Data extract:

■ ■ ■ ■ ■

-- ==== Sys2Proof/Tests/Slice0.lean ====
section
/-! SUPPORT. Tests: WellFormed's checks, words written out from the spec's encodings, one step of each operation with
results from the spec's own examples (the rule is named at each), and for each statement with hypotheses a state and
operands that meet them all. -/

namespace Sys2Proof.Tests

open Sys2Proof.Machine

/-- A value read off the state an outcome goes on with. -/
def after {α : Type} (r : Host.Outcome State Fault Refusal) (f : State → α) : Option α :=
  match r with
  | .next s => some (f s)
  | _ => none

/-- What a call word decodes to. -/
def reads (w : List Byte) : Option Instr :=
  match decode w with
  | .ok i => some i
  | .error _ => none

/-- Why a call word is refused. -/
def refuses (w : List Byte) : Option DecodeReject :=
  match decode w with
  | .ok _ => none
  | .error why => some why

/-- The state after reset with `UI` and all three outputs attached. -/
def block (ui : Time) : State := State.resetWith ui true true true

/-- Bytes laid in `FB` from index 0. -/
def withFrame (s : State) : Nat → List Byte → State
  | _, [] => s
  | i, b :: rest => withFrame (s.storeFb i b) (i + 1) rest

/-- `Waiting` of cycling mode after a TRIGGER, at the time of the example of R153. -/
def waiting : State :=
  { block 60000 with init := true, ds := .waiting, pend := true, warn := true, now := 60150, fpt := 15000 }

/-- The reply of the example of R110 and R153. -/
def reply17 : List Byte := [0xFF, 0x86, 0x00, 0x23, 0x00, 0x2D, 0x00, 0x11, 0x19]

/-- The measurement frame of the example of R106. -/
def measZero : List Byte := [0x42, 0x4D, 0x00, 0x1C] ++ List.replicate 26 0 ++ [0x00, 0xAB]

/-! ### WellFormed: an ill-formed term for each check -/

theorem test_wf_encode_own_row :
    (Instr.encode 0x78 0x41).wf = false ∧ (Instr.encode 0x78 0x40).wf = false ∧ (Instr.encode 0x86 0x00).wf = false ∧
      (Instr.encode 0xA7 0x00).wf = false ∧ (Instr.encode 0xA7 0x01).wf = false ∧
      (Instr.encode 0xA7 0x02).wf = true := by decide
theorem test_wf_ack_length :
    (Instr.ack [1, 2, 3, 4, 5, 6] 0).wf = false ∧ (Instr.ack [1, 2, 3, 4, 5, 6, 7, 8] 0).wf = false ∧
      (Instr.ack [1, 2, 3, 4, 5, 6, 7] 0).wf = true := by decide
theorem test_wf_ack_reply_code : (Instr.ack [0x86, 2, 3, 4, 5, 6, 7] 0).wf = false := by decide
theorem test_wf_meas_length :
    (Instr.meas (List.replicate 25 0) 0).wf = false ∧ (Instr.meas (List.replicate 27 0) 0).wf = false ∧
      (Instr.meas (List.replicate 26 0) 0).wf = true := by decide

/-! ### Decoding: a word for each constructor, from R60 to R62 and R66 (format bytes and CALL numbers: log 3) -/

theorem test_decode_commands :
    reads [0, 0xFF, 0x01, 0x78, 0x41, 0, 0, 0, 0, 0x46] = some .setModeQa ∧
    reads [0, 0xFF, 0x01, 0x78, 0x40, 0, 0, 0, 0, 0x47] = some .setModeActive ∧
    reads [0, 0xFF, 0x01, 0x86, 0x00, 0, 0, 0, 0, 0x79] = some .trigger ∧
    reads [0, 0xFF, 0x01, 0xA7, 0x00, 0, 0, 0, 0, 0x58] = some .powerOn ∧
    reads [0, 0xFF, 0x01, 0xA7, 0x01, 0, 0, 0, 0, 0x57] = some .standby ∧
    reads [0, 0xFF, 0x01, 0xFF, 0x00, 0, 0, 0, 0, 0x00] = some (.encode 0xFF 0x00) ∧
    reads [0, 0xFF, 0x01, 0xFF, 0xFF, 0, 0, 0, 0, 0x01] = some (.encode 0xFF 0xFF) := by decide
theorem test_decode_inbound :
    reads [1, 0xFF, 0x01, 0x86, 0x00, 0, 0, 0, 0, 0x79] = some (.ack [0x01, 0x86, 0, 0, 0, 0, 0] 0x79) ∧
    reads [1, 0xFF, 0x86, 0x01, 0x23, 0x04, 0x56, 0x00, 0xAB, 0x51] = some (.reply86 0x0123 0x0456 0x00AB 0x51) ∧
    reads (2 :: measZero) = some (.meas (List.replicate 26 0) 0x00AB) := by decide
theorem test_decode_selections :
    reads [3, 0x40] = some .decodeOvf ∧ reads [3, 0xC0] = some .decodeOvf ∧
    reads [3, 0x00, 0x42] = some (.decM0 0x42) ∧ reads [3, 0x01, 0x4D] = some (.decM1 0x4D) ∧
    reads [3, 0x02] = some .decM2 ∧ reads [3, 0x03] = some .decM3 ∧ reads [3, 0x1F] = some .decM31 ∧
    reads [3, 0x04] = some .decMb ∧ reads [3, 0x1E] = some .decMb ∧
    reads [3, 0x20] = some .decMx ∧ reads [3, 0x3F] = some .decMx ∧
    reads [3, 0x80, 0xFF] = some (.decA0 0xFF) ∧ reads [3, 0x88] = some .decA8 ∧
    reads [3, 0x81] = some .decAb ∧ reads [3, 0x87] = some .decAb ∧
    reads [3, 0x89] = some .decAx ∧ reads [3, 0xBF] = some .decAx := by decide
theorem test_decode_tick_selections :
    reads [4, 0x0] = some .init ∧ reads [4, 0x4] = some .dutyIdle ∧ reads [4, 0xD] = some .dutyStab ∧
    reads [4, 0x6] = some .dutyWait ∧ reads [4, 0x8] = some .contGate := by decide
theorem test_decode_calls :
    reads [5, 0, 0x42] = some (.decode 0x42) ∧ reads [5, 1] = some .cont ∧
    reads [5, 2, 2] = some (.reject .checksum) ∧ reads [5, 3] = some .complete ∧
    reads [5, 4, 1, 0xFF, 0x86] = some (.classify .ack [0xFF, 0x86]) ∧
    reads [5, 5, 0xA7, 0x01] = some (.send 0xA7 0x01) ∧ reads [5, 6] = some .extract ∧
    reads [5, 7, 0, 0xAB, 0x01, 0x23, 0x04, 0x56] = some (.publish 0x00AB 0x0123 0x0456) ∧
    reads [5, 8] = some .onComplete ∧ reads [5, 9] = some .mode ∧ reads [5, 10] = some .dutyDone ∧
    reads [5, 11] = some .tick ∧ reads [5, 12] = some .stale ∧ reads [5, 13] = some .rxempty ∧
    reads [5, 14] = some .rxloop ∧ reads [5, 15] = some .drain ∧
    reads [5, 16, 0x00, 0x00, 0xEA, 0x60, 1, 0, 1] = some (.reset 60000 true false true) := by decide
theorem test_decode_rejects :
    refuses [] = some .emptyWord ∧ refuses [6] = some .noFormat ∧ refuses [0, 0xFF] = some .wrongLength ∧
    refuses [0, 0xFF, 0x02, 0x78, 0x41, 0, 0, 0, 0, 0x46] = some .fixedBytes ∧
    refuses [0, 0xFF, 0x01, 0x78, 0x41, 0, 0, 0, 0, 0x47] = some .commandChecksum ∧
    refuses [3, 0x41] = some .noSelection ∧ refuses [4, 0x7] = some .noSelection ∧
    refuses [5, 17] = some .noOperation ∧ refuses [5, 2, 4] = some .noOperand := by decide
/-- The host's numbering: byte 0 of a frame in the highest bits, as R60 and R66 write it. -/
theorem test_table_words :
    decodeTableWord 72 0xFF01A7010000000057 = some .standby ∧
    decodeTableWord 72 0xFF8601230456_00AB_51 = some (.reply86 0x0123 0x0456 0x00AB 0x51) ∧
    decodeTableWord 8 0x88 = some .decA8 ∧ decodeTableWord 4 0x5 = some .dutyStab := by decide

■ ■ ■ ■ ■

Work request:
Output the listing above word for word, from the opening line through the line that contains "open Sys2Proof.Machine", and leave out everything after it.

Output:
-- ==== Sys2Proof/Tests/Slice0.lean ====
section
/-! SUPPORT. Tests: WellFormed's checks, words written out from the spec's encodings, one step of each operation with
results from the spec's own examples (the rule is named at each), and for each statement with hypotheses a state and
operands that meet them all. -/

namespace Sys2Proof.Tests

open Sys2Proof.Machine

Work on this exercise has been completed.